When everything was ready, they headed up on deck, to take food and coffee to Natalie and to sit and enjoy the fresh air. There really was something different, cleaner about the air out here. It made the air on the land seem stale. Out here you didn’t come across a sudden stench of decay when you turned a corner. Out here you could believe the world was what it had always been. Still clean, still beautiful.

In the two years Cal had wandered that terrible landscape, he’d become used to it. Now that he saw it again after having a respite from it, he understood what a foul hell he’d allowed himself to become accustomed to.

The rig and its group was where he belonged now. Him and Mitch being the only men was odd, but hell, these women had everything covered, and Cal didn’t need any other man but Mitch. He looked at Mitch, who was solemnly munching his sandwich between sips of coffee. There was some deep hurt in him that Cal had to find out. And Cal had his own secrets. He wanted to learn to trust someone enough to tell him those secrets. If anyone could be that man, it was Mitch Kennedy.

“How long until dark?” Mitch asked suddenly.

“Plenty of time,” Natalie said. “We’ll be back.”

“Right.” His frown grew deeper. Cal moved from where he was sitting to sit by Mitch, pressed close to him. He spoke right into his ear so the girls couldn’t hear.

“They’ll be fine. Bren’s got it handled. And you did great today.

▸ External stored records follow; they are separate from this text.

-- ==== Sys2Proof/Laws/PerInstr.lean ====
section
/-! SUPPORT. Statements about every instruction as syntax, one lemma per constructor. -/

namespace Sys2Proof.Laws

open Sys2Proof

/-- Every parcel that an instruction is encoded in is a 32-bit word (R76). -/
def Parcels.Statement (i : Instr) : Prop := ∀ ps, encode i = some ps → ∀ p ∈ ps, p < 2 ^ 32

/-! What the lemmas rest on -/

theorem fmtA_fits (m : Nat) (rd ra rb : SReg) (f : Nat) (hm : m < 64) (hf : f < 2048) : fmtA m rd ra rb f < 2 ^ 32 := by
  have := rd.isLt
  have := ra.isLt
  have := rb.isLt
  simp only [fmtA, pow2_eq]
  omega

theorem fmtI_fits (m : Nat) (rd ra : SReg) (imm : Nat) (hm : m < 64) (hi : imm < 65536) : fmtI m rd ra imm < 2 ^ 32 := by
  have := rd.isLt
  have := ra.isLt
  simp only [fmtI, pow2_eq]
  omega

theorem rmsCode_lt (r : Option RMode) : rmsCode r < 8 := by
  cases r with
  | none => decide
  | some r => cases r <;> decide

theorem ffmtCode_lt (f : FFmt) : ffmtCode f < 4 := by cases f <;> decide
theorem scopeCode_lt (s : Scope) : scopeCode s < 5 := by cases s <;> decide
theorem ordCode_lt (o : AccOrd) : ordCode o < 4 := by cases o <;> decide
theorem amoCode_lt (o : AmoOp) : amoCode o < 9 := by cases o <;> decide
theorem condCode_lt (c : WaitCond) : condCode c < 6 := by cases c <;> decide
theorem cvtCode_lt (t : CvtTy) : cvtCode t < 32 := by cases t <;> decide

/-- A one-parcel instruction. -/
theorem parcels_one {i : Instr} {w : Nat} (h : encode i = some [w]) (hw : w < 2 ^ 32) : Parcels.Statement i := by
  intro ps e p m
  simp only [h, Option.some.injEq] at e
  subst e
  simp only [List.mem_singleton] at m
  exact m ▸ hw

theorem wordParcels_fit (w p : Nat) (m : p ∈ wordParcels w) : p < 2 ^ 32 := by
  simp only [wordParcels, pow2_eq, List.mem_cons, List.not_mem_nil, or_false] at m
  omega

/-- A two-parcel instruction. -/
theorem parcels_two {i : Instr} {w : Nat} (h : encode i = some (wordParcels w)) : Parcels.Statement i := by
  intro ps e p m
  simp only [h, Option.some.injEq] at e
  subst e
  exact wordParcels_fit w p m

/-- An event, which no bits encode. -/
theorem parcels_event {i : Instr} (h : encode i = none) : Parcels.Statement i := by
  intro ps e
  simp only [h] at e
  contradiction
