-- ==== Sys2Proof/Machine/Slas.lean ====
section
/-! DEFINITION. What the assembler slas emits where it does more than encode one instruction (spec/03_encoding.md R93, R96,
R98): branch fields, pseudo-instructions, and the units of a convoy's slots. No step uses it. -/

namespace Sys2Proof.Machine

/-- The parcel offset of a branch or jump: the target is a parcel multiple away and fits the field (R93). -/
def slasOffset (w : Nat) (here target : Int) : Option (BitVec w) :=
  let k := (target - here) / 4
  if (target - here) % 4 = 0 ∧ (BitVec.ofInt w k).toInt = k then some (BitVec.ofInt w k) else none

def slasNop : Instr := .add 0 0 0

def slasMv (rd ra : SReg) : Instr := .addi rd ra 0

/-- `li sD, x`, for x in [−2^31, 2^31) (R96). -/
def slasLi (rd : SReg) (x : Int) : Option (List Instr) :=
  if -32768 ≤ x ∧ x ≤ 32767 then some [.addi rd 0 (BitVec.ofInt 16 x)]
  else if -2147483648 ≤ x ∧ x < 2147483648 then
    some [.lui rd (BitVec.ofInt 16 (x / 65536)), .ori rd rd (BitVec.ofInt 16 x)]
  else none

def slasRet : Instr := .jalr 0 31 0

def slasCall (off : BitVec 26) : Instr := .jal off

/-- The unit of a slot after units already given: its fixed unit, or VALU0 and then VALU1 (R98). -/
def slasUnit (used : List Nat) (w : Word) : Option Nat :=
  match decodeVector w.toNat with
  | .ok i => (slotOf i).bind (fun p => p.1.find? (fun u => !used.contains u))
  | .error _ => none

/-- The units of slots in order. -/
def slasUnits : List Nat → List Word → Option (List Nat)
  | used, [] => some used
  | used, w :: r => (slasUnit used w).bind (fun u => slasUnits (used ++ [u]) r)

/-- The unit fields of a header (R80): slot i's code lies 3i bits below the highest field. -/
def unitFields (us : List Nat) : Nat := (enumList us).foldl (fun acc p => acc + p.2 * pow2 (15 - 3 * p.1)) 0

/-- The register rules of R87 on slots with their units, after the slots `prev`. -/
def slasRules : List CSlot → List (Nat × Word) → Bool
  | _, [] => true
  | prev, (u, w) :: r =>
    match decodeVector w.toNat with
    | .ok i =>
      match slotOf i with
      | some (_, p) => slotRules u (isAsmax i) p prev && slasRules (prev ++ [cslotOf w i p]) r
      | none => false
    | .error _ => false

/-- The convoy that slas emits for slots, if it accepts them (R98). -/
def slasConvoy (slots : List Word) : Option Instr :=
  (slasUnits [] slots).bind (fun us =>
    let i := Instr.convoy (BitVec.ofNat 3 slots.length) (BitVec.ofNat 18 (unitFields us)) slots
    if 2 ≤ slots.length ∧ slots.length ≤ 6 ∧ slasRules [] (us.zip slots) = true then some i else none)

end Sys2Proof.Machine
end

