-- ==== Sys2Proof/Tests/Slice0.lean ====
section
/-! SUPPORT. Tests of the model, and for each statement with hypotheses a state that meets them. Expected values are the
spec's: its encodings, its worked words and its tables, or a calculation by hand from its rules. -/

namespace Sys2Proof.Tests

-- one theorem after another: each is a kernel evaluation, and many at once would hold a thread each
set_option Elab.async false

open Sys2Proof Sys2Proof.Machine
open Host (Outcome)

/-! Well-formedness: an ill-formed term for each check -/

/-- Operands of a vector instruction: destination, first source, type, second operand; the rest as unary forms have it. -/
def vop (vd va : VReg) (ta : Ty) (src : VSrc) : VOp := VOp.mk 0 none 0 false false vd va ta src

/-- The unused second operand. -/
def nil2 : VSrc := .vr 0 0 .si8

def refusedAll (l : List Instr) : Bool := l.all fun i => !i.wf
def acceptedAll (l : List Instr) : Bool := l.all fun i => i.wf

theorem test_wf_scalar : refusedAll [
    .fcvt .fp32 .fp32 false none 1 2, .fcvt .si32 .si64 false none 1 2,
    .strip 4 1 0, .strip 4 4 0, .strip 9 9 0, .convoy 1 0 [0], .convoy 7 0 [0, 0, 0, 0, 0, 0, 0],
    .convoy 2 0x04000 [0], .convoy 2 0 [0, 0], .convoy 2 0x04001 [0, 0]] = true := by decide +kernel

theorem test_wf_scalar_accepts : acceptedAll [
    .fcvt .fp32 .fp16 false none 1 2, .strip 6 9 0, .strip 4 0 0, .convoy 2 0x04000 [0, 0]] = true := by decide +kernel

theorem test_wf_vector_integer : refusedAll [
    .vadd (vop 48 0 .si8 nil2), .vadd (vop 0 48 .si8 nil2), .vadd (vop 0 0 .fp32 nil2),
    .vadd { vop 0 0 .si8 nil2 with mask := 13 }, .vadd { vop 0 0 .si8 nil2 with rms := some .rne },
    .vadd (vop 0 0 .si8 (.vr 48 0 .si8)), .vadd (vop 0 0 .si8 (.vr 0 1 .si8)), .vadd (vop 0 0 .si8 (.vr 0 0 .si16)),
    .vadd { vop 0 0 .si8 nil2 with ss := 1 }, .vadd { vop 0 0 .si8 (.vr 1 0 .si8) with mod0 := true },
    .vadd { vop 0 0 .si8 (.vi 0) with mod0 := true }, .vadd { vop 0 0 .si8 (.vi 0) with ss := 1 },
    .vand { vop 0 0 .si8 nil2 with mod1 := true }, .vabs (vop 0 0 .ui8 nil2), .vabs (vop 0 0 .si8 (.vr 1 0 .si8)),
    .vclz { vop 0 0 .ui8 nil2 with ss := 1 }, .vmv (vop 0 0 .si8 (.vr 1 0 .si8)), .vmv (vop 0 1 .si8 (.vi 0)),
    .vmv (vop 0 0 .mxi8 nil2), .vmerge (vop 0 0 .si8 nil2), .vid (vop 0 1 .ui8 nil2), .vslide1Up (vop 1 1 .si8 nil2),
    .vslide1Dn (vop 1 1 .si8 (.vi 0))] = true := by decide +kernel

theorem test_wf_vector_float : refusedAll [
    .vfadd (vop 0 0 .si8 nil2), .vfmin { vop 0 0 .fp32 nil2 with rms := some .rne }, .vfmin { vop 0 0 .fp32 nil2 with mod1 := true },
    .vfmul (vop 0 0 .fp32 (.vi 0x10000)), .vfsqrt (vop 0 0 .fp32 (.vr 1 0 .si8)), .vfclass { vop 0 0 .fp32 nil2 with mod1 := true },
    .vcvt (vop 0 0 .fp32 (.vr 0 0 .fp32)), .vcvt (vop 0 0 .fp32 (.vr 1 0 .fp16)), .vcvt (vop 0 0 .fp32 (.vr 0 0 .fp16)),
    .vcvt { vop 0 1 .si8 (.vr 0 0 .si16) with rms := some .rne }, .vexp2 (vop 0 0 .fp64 nil2), .vpenny (vop 0 0 .fp32 nil2),
    .vpenny { vop 1 0 .fp32 nil2 with rms := some .rne }] = true := by decide +kernel

theorem test_wf_vector_rest : refusedAll [
    .vcmp .eq (vop 12 0 .si8 nil2), .vcmp .eq (vop 0 0 .fp32 nil2), .vcmp .eq (vop 0 0 .si8 (.vi 0)), .vfcmp .eq (vop 0 0 .si8 nil2),
    .mand (vop 0 12 .si8 nil2), .mand (vop 0 0 .si8 (.vr 12 0 .si8)), .mand (vop 0 0 .si16 nil2), .mpopc (vop 1 0 .si8 nil2),
    .mfirst (vop 0 12 .si8 nil2), .mfill (vop 0 1 .si8 nil2), .miota (vop 0 0 .fp32 nil2), .vslideup (vop 1 1 .si8 (.vi 1)),
    .vslidedn (vop 1 2 .si8 nil2), .vslidedn (vop 1 2 .si8 (.vi 0x10000)), .vrgather (vop 1 2 .si8 (.vr 1 0 .si8)),
    .vrgather (vop 1 1 .si8 (.vr 2 0 .si8)), .vcompress (vop 1 1 .si8 nil2), .vext (vop 0 1 .si8 (.vi 1024)),
    .vext { vop 0 1 .si8 (.vi 0) with mask := 1 }, .vins (vop 0 1 .si8 (.vi 0)), .vredsum (vop 1 0 .si8 nil2),
    .vredsum { vop 0 0 .si8 nil2 with rms := some .rne }, .vredmax { vop 0 0 .si8 nil2 with mod1 := true }, .vredand (vop 0 0 .fp32 nil2),
    .vredbs (vop 0 0 .mxi8 (.vr 1 0 .fp16)), .vredbs (vop 0 0 .fp32 (.vr 1 0 .fp32)), .vld (vop 0 1 .si8 nil2),
    .vld (vop 0 0 .si8 (.vr 1 0 .si8)), .vlds (vop 0 0 .si8 nil2), .vlds { vop 0 0 .si8 (.vi 0) with mod0 := true },
    .vldx (vop 1 0 .si8 (.vr 1 0 .ui16)), .vldx (vop 1 0 .si8 (.vr 2 0 .ui8)), .vldseg (vop 1 0 .si8 (.vr 0 2 .si8)),
    .vldseg (vop 1 0 .mxi8 (.vr 0 1 .si8)), .vstseg { vop 1 0 .mxi8 (.vr 0 2 .si8) with mask := 1 }] = true := by decide +kernel

/-- Operands of a Square instruction with no other field set. -/
def sqop (ta tb : Ty) (vd : VReg) (gm1 : BitVec 5) : SqOp := SqOp.mk 0 ta tb 0 0 0 vd gm1 none 0

theorem test_wf_square : refusedAll [
    .mop (sqop .fp32 .fp16 0 0), .mop (sqop .fp32 .fp32 23 1), .mop (sqop .fp32 .fp32 0 24), .mop (sqop .mxi8 .mxi8 0 0),
    .mop { sqop .fp32 .fp32 0 0 with sc := 1 }, .mmkO { sqop .fp32 .fp32 0 0 with sqmod := 0x20 },
    .mmkO { sqop .e2m1 .e2m1 0 0 with sqmod := 0x08 }, .mmkO { sqop .fp32 .fp32 0 0 with sqmod := 0x04 },
    .mmkF { sqop .fp32 .fp32 0 0 with sqmod := 0x03 }, .mmkF { sqop .si8 .si8 0 0 with rms := some .rne },
    .mmksF (sqop .fp32 .fp32 0 0), .mmksO (sqop .lg6 .lg6 0 0), .mzero (sqop .fp32 .si8 0 0), .mzero { sqop .si8 .si8 0 0 with sqmod := 1 },
    .mcolGet { sqop .fp32 .si8 0 0 with sqmod := 0 }, .mcolPut { sqop .fp32 .si8 0 0 with sqmod := 48 },
    .mdiagGet { sqop .mxi8 .si8 0 0 with sqmod := 1 }, .mdrain (sqop .fp16 .fp16 0 0), .mdrain (sqop .si32 .fp64 0 0),
    .mdrain { sqop .si32 .si8 0 0 with sb := 1 }, .mdrain { sqop .si32 .si8 0 0 with sqmod := 1 }] = true := by decide +kernel

theorem test_wf_attention : refusedAll [
    .akvmask (vop 0 0 .fp32 (.vr 32 0 .si8)), .asmax (vop 0 0 .fp32 (.vr 0 0 .si8)), .asmax (vop 1 0 .fp32 (.vr 3 0 .si8)),
    .asmax (vop 0 0 .fp32 (.vr 46 0 .si8)), .apexp (vop 0 0 .fp32 (.vr 3 0 .si8)), .apv (vop 0 1 .fp16 (.vr 4 0 .fp32)),
    .apv (vop 0 1 .pny (.vr 4 0 .fp64)), .afin (vop 0 12 .fp32 (.vr 4 0 .si8)), .amode (vop 0 0 .si8 (.vr 1 0 .si8)),
    .amode { vop 0 0 .si8 (.vr 0 24 .si8) with mod1 := true }] = true := by decide +kernel

/-- Operands of a stream instruction and of majors 0x3B to 0x3D. -/
def stop' (sa sb : SReg) (vd : VReg) (smod : BitVec 2) : StOp := StOp.mk 0 0 sa sb vd smod
def exop (sd sa sb : SReg) (imm : BitVec 21) (emod : BitVec 5) : ExOp := ExOp.mk 0 0 imm sd sa sb emod

theorem test_wf_streams_and_exchanges : refusedAll [
    .sld (stop' 0 0 32 0), .sld (stop' 0 0 0 2), .sst (stop' 0 0 0 1), .sldv (stop' 0 0 48 0), .sscatter (stop' 0 0 0 1),
    .sbar (stop' 1 0 0 0), .sbar (stop' 0 0 0 2), .sbar { stop' 0 0 0 0 with imm := 0x10000 }, .swp (stop' 0 1 0 0),
    .sstat (stop' 0 0 0 1), .sres (stop' 1 0 0 0), .scancel (stop' 0 0 0 1), .sresLoad (stop' 0 0 0 0), .sstatSave (stop' 0 1 0 1),
    .sfill (stop' 1 0 0 0), .sfillM (stop' 0 1 0 2), .avpush (exop 0 0 0 0 1), .avstat (exop 0 0 1 0 0), .asmeth (exop 0 0 0 4 0),
    .assamp (exop 0 0 0 0 0), .assamp (exop 0 0 0 4097 0), .asabort (exop 0 0 1 0 0), .collAred .sum (exop 0 0 0 0 0),
    .collAred .sum (exop 0 0 0 256 9), .collAgat (exop 0 0 0 0 1), .collWait (exop 0 0 1 0 0)] = true := by decide +kernel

We got what we came for, and we’re all coming back alive and in one piece.”

Mitch glanced at him, looking a bit puzzled, but smiled. Cal knew why he was here. Because Mitch needed more than a lover. He was a leader, with all the burdens and loneliness of command. A man like that needed a companion to tell him he was doing it right, or wrong. To ease the burden and the loneliness. To be someone he could show his face to without the mask. Cal didn’t know if he was strong enough or worthy to be that for Mitch, but he intended to try.

Chapter Fourteen

The sun was low over the water as they approached the rig. Some lights showed aboard.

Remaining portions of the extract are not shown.